» **Dataset**:
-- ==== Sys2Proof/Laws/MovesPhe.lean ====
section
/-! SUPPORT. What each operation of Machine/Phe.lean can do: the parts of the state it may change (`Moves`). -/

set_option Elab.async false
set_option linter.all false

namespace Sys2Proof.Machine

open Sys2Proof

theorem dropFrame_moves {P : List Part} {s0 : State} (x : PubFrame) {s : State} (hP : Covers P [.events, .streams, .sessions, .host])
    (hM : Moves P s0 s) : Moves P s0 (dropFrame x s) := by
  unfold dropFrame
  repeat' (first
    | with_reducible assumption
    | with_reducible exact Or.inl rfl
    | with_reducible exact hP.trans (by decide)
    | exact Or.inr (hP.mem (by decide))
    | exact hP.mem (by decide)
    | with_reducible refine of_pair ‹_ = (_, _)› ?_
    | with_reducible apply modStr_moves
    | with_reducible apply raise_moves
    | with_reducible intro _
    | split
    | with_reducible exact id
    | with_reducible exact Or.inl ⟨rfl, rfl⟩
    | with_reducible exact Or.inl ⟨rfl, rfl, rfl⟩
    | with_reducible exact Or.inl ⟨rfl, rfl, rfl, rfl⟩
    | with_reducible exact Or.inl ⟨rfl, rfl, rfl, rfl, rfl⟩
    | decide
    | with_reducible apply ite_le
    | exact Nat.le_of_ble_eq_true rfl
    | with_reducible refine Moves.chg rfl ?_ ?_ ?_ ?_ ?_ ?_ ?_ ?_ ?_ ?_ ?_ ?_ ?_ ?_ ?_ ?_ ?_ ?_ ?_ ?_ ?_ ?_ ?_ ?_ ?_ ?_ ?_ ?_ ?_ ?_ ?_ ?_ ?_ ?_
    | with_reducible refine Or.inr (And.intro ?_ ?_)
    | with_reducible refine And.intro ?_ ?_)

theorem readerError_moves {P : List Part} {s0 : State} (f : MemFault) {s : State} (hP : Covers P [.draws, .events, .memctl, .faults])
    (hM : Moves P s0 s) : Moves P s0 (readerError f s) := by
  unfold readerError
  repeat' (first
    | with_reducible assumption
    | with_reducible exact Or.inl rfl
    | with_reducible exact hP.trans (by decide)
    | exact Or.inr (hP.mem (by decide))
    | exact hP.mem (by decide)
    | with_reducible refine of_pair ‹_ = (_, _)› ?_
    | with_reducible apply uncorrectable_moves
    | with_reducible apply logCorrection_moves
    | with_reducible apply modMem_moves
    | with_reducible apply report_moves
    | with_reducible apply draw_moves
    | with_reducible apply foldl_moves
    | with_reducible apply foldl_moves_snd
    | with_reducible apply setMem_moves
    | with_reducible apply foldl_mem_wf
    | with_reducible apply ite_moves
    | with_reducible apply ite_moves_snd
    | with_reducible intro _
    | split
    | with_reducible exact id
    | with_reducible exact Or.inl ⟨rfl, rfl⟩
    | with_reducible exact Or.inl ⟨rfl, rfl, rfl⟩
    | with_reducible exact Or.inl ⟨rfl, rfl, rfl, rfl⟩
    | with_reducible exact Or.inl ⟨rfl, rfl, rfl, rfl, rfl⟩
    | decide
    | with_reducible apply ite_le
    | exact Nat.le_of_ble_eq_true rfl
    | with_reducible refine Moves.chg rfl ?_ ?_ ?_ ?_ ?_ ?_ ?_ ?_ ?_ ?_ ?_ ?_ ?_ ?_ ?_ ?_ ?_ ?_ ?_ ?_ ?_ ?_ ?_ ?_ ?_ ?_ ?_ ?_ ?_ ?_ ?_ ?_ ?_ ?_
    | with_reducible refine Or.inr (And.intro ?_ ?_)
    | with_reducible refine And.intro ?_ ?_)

--

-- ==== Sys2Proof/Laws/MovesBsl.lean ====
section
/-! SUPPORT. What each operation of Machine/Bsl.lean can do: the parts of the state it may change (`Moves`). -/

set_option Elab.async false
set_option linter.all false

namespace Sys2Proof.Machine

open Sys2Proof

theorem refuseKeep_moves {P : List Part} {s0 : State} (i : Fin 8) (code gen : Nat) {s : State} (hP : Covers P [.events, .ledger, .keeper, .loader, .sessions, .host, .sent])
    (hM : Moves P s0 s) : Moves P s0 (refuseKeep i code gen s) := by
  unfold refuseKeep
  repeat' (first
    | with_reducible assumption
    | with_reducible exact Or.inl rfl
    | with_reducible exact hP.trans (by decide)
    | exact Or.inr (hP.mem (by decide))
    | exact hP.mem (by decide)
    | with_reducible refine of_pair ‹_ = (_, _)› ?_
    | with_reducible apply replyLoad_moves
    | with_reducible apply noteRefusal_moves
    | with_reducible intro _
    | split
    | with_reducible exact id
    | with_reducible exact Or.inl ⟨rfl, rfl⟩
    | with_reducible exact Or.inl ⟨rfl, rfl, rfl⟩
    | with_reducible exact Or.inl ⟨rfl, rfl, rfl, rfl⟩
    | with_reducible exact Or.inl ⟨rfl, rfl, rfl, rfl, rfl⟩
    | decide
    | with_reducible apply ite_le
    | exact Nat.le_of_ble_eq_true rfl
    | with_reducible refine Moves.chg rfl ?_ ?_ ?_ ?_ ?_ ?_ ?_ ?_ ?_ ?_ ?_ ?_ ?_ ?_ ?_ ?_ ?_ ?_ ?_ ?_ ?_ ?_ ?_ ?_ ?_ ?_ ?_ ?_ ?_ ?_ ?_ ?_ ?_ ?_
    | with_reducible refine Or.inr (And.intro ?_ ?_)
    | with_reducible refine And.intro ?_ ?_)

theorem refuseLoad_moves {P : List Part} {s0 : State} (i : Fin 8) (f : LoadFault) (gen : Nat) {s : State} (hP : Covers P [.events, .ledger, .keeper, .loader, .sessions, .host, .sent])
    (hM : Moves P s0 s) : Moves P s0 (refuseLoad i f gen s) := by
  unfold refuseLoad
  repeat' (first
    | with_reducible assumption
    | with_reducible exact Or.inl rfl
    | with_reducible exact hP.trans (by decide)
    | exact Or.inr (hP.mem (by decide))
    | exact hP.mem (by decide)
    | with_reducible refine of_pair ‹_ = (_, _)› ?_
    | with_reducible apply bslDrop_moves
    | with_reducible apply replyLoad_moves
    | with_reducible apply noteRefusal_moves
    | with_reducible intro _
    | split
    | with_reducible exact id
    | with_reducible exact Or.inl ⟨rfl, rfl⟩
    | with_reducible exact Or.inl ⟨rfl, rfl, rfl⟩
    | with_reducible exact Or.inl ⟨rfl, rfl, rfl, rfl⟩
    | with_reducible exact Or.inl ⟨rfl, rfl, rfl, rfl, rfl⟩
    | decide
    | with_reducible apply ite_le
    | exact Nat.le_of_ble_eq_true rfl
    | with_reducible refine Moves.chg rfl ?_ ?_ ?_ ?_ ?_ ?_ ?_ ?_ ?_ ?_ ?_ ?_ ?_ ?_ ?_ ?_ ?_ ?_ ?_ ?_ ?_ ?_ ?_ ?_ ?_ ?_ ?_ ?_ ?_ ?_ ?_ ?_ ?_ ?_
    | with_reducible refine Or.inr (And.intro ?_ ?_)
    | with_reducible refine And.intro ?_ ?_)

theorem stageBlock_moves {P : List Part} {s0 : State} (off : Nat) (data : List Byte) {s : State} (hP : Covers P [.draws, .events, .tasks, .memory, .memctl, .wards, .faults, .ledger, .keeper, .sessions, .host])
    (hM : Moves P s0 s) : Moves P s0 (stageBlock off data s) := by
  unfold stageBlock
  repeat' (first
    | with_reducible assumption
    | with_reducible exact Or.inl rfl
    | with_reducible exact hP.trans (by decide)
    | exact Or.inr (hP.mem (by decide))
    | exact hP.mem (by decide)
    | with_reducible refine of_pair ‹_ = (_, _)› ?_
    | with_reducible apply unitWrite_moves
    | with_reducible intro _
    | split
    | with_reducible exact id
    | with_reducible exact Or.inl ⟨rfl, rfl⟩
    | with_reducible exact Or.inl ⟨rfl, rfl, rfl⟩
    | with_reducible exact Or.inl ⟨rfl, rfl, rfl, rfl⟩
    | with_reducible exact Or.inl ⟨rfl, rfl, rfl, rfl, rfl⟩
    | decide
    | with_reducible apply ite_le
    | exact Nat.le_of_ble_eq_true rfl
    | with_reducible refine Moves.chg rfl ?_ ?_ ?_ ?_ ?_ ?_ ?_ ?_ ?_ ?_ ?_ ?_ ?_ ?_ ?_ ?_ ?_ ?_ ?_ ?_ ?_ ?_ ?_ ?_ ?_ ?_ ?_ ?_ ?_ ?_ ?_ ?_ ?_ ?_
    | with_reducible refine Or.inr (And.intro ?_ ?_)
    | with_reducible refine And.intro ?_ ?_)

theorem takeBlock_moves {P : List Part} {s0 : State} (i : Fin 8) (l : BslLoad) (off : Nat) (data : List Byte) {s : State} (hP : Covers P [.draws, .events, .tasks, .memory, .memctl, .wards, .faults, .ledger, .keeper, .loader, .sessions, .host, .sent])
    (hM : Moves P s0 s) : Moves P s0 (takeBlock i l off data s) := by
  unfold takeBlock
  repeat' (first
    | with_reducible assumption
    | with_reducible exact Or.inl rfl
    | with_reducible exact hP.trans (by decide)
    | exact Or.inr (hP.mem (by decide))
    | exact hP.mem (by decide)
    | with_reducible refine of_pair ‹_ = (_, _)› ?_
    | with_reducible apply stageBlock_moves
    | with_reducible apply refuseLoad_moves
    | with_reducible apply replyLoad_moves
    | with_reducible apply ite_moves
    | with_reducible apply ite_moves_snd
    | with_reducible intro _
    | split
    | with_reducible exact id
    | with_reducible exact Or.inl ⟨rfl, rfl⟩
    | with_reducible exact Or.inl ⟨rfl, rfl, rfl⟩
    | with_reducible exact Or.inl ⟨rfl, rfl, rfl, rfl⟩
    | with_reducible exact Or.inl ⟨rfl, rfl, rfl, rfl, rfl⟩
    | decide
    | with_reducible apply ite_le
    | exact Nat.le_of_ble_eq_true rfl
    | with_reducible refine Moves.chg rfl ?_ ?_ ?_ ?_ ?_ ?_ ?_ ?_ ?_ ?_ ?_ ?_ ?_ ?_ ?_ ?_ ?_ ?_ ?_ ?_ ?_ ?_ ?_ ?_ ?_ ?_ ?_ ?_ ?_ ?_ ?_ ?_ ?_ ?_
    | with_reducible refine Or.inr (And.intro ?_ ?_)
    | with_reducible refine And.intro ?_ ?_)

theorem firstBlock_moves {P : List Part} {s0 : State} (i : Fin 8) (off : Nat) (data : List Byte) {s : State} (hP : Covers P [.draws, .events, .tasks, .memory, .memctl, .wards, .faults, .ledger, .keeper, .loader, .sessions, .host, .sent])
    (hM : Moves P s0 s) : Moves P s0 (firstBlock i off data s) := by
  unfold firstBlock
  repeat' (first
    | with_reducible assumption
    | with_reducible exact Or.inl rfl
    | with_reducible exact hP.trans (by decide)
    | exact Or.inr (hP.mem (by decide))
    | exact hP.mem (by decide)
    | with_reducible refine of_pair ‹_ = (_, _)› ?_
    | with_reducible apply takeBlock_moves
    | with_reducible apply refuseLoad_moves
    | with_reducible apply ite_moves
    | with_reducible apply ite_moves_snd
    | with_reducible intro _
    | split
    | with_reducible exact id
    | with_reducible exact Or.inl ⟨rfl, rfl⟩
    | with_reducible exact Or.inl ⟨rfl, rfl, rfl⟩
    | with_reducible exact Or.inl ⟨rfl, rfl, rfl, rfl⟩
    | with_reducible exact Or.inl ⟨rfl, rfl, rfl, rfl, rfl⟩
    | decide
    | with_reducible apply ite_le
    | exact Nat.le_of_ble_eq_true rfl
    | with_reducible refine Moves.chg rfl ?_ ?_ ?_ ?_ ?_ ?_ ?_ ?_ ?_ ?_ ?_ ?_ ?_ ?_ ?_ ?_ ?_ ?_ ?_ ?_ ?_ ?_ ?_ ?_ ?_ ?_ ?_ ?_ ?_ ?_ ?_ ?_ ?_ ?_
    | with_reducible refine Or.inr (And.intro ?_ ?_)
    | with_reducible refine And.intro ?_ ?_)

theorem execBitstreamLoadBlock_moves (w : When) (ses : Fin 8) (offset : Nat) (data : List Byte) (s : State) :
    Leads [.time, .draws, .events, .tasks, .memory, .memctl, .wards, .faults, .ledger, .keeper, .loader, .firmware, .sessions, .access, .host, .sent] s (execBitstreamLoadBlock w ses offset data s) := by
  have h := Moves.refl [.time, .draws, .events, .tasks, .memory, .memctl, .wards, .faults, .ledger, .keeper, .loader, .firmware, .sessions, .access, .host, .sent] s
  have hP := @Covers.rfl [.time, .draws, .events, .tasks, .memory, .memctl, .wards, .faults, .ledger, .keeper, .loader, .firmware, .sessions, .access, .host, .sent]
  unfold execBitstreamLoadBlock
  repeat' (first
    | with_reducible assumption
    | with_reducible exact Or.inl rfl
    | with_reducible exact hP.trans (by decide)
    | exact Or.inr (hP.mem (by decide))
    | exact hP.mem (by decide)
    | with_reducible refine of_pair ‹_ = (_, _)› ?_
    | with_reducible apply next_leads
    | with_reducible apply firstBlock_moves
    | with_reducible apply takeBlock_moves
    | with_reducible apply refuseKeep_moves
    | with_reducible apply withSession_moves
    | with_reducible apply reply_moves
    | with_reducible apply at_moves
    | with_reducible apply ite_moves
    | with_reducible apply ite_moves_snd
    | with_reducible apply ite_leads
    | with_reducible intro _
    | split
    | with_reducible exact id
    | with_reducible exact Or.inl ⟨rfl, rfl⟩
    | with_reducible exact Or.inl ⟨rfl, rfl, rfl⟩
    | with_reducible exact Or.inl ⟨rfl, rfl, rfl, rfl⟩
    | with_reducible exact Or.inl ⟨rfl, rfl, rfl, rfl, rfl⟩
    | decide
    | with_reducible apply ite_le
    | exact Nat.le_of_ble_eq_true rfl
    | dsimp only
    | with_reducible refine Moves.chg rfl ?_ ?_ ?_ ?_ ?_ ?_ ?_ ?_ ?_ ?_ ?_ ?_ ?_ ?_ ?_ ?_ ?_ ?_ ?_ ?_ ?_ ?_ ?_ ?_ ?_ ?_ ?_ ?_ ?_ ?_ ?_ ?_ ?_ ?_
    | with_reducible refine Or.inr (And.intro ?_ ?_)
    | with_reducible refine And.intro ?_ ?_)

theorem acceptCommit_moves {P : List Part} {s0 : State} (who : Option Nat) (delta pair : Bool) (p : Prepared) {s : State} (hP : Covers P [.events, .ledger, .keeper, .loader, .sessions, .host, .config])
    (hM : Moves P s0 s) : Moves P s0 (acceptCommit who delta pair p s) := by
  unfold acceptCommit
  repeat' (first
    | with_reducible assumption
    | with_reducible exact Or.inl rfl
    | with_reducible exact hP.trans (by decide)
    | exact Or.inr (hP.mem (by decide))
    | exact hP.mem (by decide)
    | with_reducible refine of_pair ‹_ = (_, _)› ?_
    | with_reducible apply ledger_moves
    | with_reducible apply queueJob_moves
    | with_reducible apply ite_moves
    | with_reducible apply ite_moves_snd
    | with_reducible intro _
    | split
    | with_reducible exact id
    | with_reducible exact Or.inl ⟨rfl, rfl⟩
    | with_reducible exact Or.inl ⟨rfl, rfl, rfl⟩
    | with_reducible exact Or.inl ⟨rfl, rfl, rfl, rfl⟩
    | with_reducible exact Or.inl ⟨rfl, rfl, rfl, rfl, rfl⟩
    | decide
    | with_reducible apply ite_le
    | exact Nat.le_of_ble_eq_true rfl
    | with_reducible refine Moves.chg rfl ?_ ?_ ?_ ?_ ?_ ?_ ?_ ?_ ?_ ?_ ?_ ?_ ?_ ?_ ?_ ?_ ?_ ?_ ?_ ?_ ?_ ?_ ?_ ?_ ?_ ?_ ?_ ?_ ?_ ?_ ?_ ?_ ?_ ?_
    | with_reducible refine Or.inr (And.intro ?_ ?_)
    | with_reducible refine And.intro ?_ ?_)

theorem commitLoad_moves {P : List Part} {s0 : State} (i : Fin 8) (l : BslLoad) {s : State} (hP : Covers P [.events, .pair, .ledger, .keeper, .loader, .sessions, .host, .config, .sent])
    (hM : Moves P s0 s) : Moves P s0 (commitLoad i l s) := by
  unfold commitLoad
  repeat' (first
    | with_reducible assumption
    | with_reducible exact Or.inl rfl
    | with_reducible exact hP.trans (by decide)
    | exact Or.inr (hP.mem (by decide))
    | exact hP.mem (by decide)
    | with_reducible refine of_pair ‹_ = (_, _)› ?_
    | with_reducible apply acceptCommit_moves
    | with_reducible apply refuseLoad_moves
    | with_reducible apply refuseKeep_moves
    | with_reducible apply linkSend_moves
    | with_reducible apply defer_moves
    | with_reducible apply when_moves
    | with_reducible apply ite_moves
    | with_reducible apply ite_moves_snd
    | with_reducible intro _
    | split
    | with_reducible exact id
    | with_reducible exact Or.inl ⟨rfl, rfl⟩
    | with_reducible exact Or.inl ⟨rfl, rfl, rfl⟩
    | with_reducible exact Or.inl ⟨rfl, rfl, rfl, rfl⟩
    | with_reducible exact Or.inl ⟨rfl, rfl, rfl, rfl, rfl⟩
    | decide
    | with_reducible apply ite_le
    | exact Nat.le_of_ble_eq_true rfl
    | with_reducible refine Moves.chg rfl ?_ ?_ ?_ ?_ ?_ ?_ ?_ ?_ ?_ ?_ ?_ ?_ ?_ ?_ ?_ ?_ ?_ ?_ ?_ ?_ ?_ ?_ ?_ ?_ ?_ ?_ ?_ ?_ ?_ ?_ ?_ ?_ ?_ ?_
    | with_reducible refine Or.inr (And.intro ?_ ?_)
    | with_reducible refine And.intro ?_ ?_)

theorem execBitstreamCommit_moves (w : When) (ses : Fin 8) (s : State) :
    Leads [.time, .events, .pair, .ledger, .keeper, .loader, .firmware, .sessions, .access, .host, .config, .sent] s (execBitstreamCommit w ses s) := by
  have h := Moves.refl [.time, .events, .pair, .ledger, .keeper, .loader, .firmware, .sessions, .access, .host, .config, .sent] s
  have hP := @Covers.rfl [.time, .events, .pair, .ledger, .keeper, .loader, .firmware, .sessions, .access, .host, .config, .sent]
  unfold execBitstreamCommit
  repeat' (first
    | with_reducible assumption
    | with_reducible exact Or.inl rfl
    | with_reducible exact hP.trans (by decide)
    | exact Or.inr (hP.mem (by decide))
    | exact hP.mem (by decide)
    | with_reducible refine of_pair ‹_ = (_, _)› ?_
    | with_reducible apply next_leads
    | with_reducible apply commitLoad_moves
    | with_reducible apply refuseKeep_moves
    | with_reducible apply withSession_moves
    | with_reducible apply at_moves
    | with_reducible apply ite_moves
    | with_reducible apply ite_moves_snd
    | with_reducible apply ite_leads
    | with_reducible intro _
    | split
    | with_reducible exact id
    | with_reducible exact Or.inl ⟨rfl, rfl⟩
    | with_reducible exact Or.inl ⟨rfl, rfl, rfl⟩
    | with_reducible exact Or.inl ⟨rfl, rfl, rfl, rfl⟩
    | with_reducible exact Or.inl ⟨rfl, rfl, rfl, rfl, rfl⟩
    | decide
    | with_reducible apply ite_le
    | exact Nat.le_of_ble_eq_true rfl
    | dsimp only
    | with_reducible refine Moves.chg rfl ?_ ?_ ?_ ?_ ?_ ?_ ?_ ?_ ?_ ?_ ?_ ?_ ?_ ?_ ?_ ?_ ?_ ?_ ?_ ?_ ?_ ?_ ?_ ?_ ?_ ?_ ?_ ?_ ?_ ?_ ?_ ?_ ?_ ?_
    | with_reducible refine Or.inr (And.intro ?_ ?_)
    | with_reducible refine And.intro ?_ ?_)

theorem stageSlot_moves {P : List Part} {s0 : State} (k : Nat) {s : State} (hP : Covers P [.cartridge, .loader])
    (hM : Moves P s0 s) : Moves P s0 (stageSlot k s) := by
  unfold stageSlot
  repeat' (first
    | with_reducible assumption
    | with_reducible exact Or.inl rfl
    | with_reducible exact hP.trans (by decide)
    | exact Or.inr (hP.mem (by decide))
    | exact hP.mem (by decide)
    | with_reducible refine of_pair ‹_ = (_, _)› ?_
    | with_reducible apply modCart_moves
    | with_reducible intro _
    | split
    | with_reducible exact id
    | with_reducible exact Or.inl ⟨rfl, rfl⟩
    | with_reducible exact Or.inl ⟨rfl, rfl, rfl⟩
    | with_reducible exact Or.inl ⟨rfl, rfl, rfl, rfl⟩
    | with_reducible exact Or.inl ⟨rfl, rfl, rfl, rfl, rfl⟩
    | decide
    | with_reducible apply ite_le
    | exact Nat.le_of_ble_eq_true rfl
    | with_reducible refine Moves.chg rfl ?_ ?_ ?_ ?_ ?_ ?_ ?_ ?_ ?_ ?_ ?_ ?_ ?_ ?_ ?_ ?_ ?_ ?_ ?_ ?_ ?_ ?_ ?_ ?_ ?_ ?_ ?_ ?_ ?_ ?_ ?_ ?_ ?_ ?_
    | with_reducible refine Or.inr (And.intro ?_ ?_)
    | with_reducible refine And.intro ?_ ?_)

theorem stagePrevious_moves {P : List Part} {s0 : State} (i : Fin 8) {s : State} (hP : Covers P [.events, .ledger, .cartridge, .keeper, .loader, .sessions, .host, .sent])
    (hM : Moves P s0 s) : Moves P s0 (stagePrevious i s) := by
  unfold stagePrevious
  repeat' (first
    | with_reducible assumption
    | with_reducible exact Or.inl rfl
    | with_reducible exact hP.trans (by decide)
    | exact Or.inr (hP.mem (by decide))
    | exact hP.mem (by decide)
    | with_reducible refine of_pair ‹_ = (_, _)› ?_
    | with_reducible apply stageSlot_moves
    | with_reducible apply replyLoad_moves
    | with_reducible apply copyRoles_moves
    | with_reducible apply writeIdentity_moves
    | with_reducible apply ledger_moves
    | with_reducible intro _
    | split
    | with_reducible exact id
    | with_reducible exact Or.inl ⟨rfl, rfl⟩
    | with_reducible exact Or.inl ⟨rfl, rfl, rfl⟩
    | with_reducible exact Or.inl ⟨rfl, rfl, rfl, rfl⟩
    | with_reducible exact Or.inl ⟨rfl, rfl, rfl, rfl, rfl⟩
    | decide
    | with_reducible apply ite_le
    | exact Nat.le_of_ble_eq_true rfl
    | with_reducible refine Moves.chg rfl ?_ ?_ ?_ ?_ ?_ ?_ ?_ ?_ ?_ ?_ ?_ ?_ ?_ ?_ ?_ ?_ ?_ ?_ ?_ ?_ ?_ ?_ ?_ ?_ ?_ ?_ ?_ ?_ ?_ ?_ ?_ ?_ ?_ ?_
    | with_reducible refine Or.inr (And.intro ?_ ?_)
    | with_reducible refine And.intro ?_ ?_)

» **Action item**:
Where the string "delta" occurs in a line of the material above, copy the whole line.

» **Worked solution**:
theorem acceptCommit_moves {P : List Part} {s0 : State} (who : Option Nat) (delta pair : Bool) (p : Prepared) {s : State} (hP : Covers P [.events, .ledger, .keeper, .loader, .sessions, .host, .config])
    (hM : Moves P s0 s) : Moves P s0 (acceptCommit who delta pair p s) := by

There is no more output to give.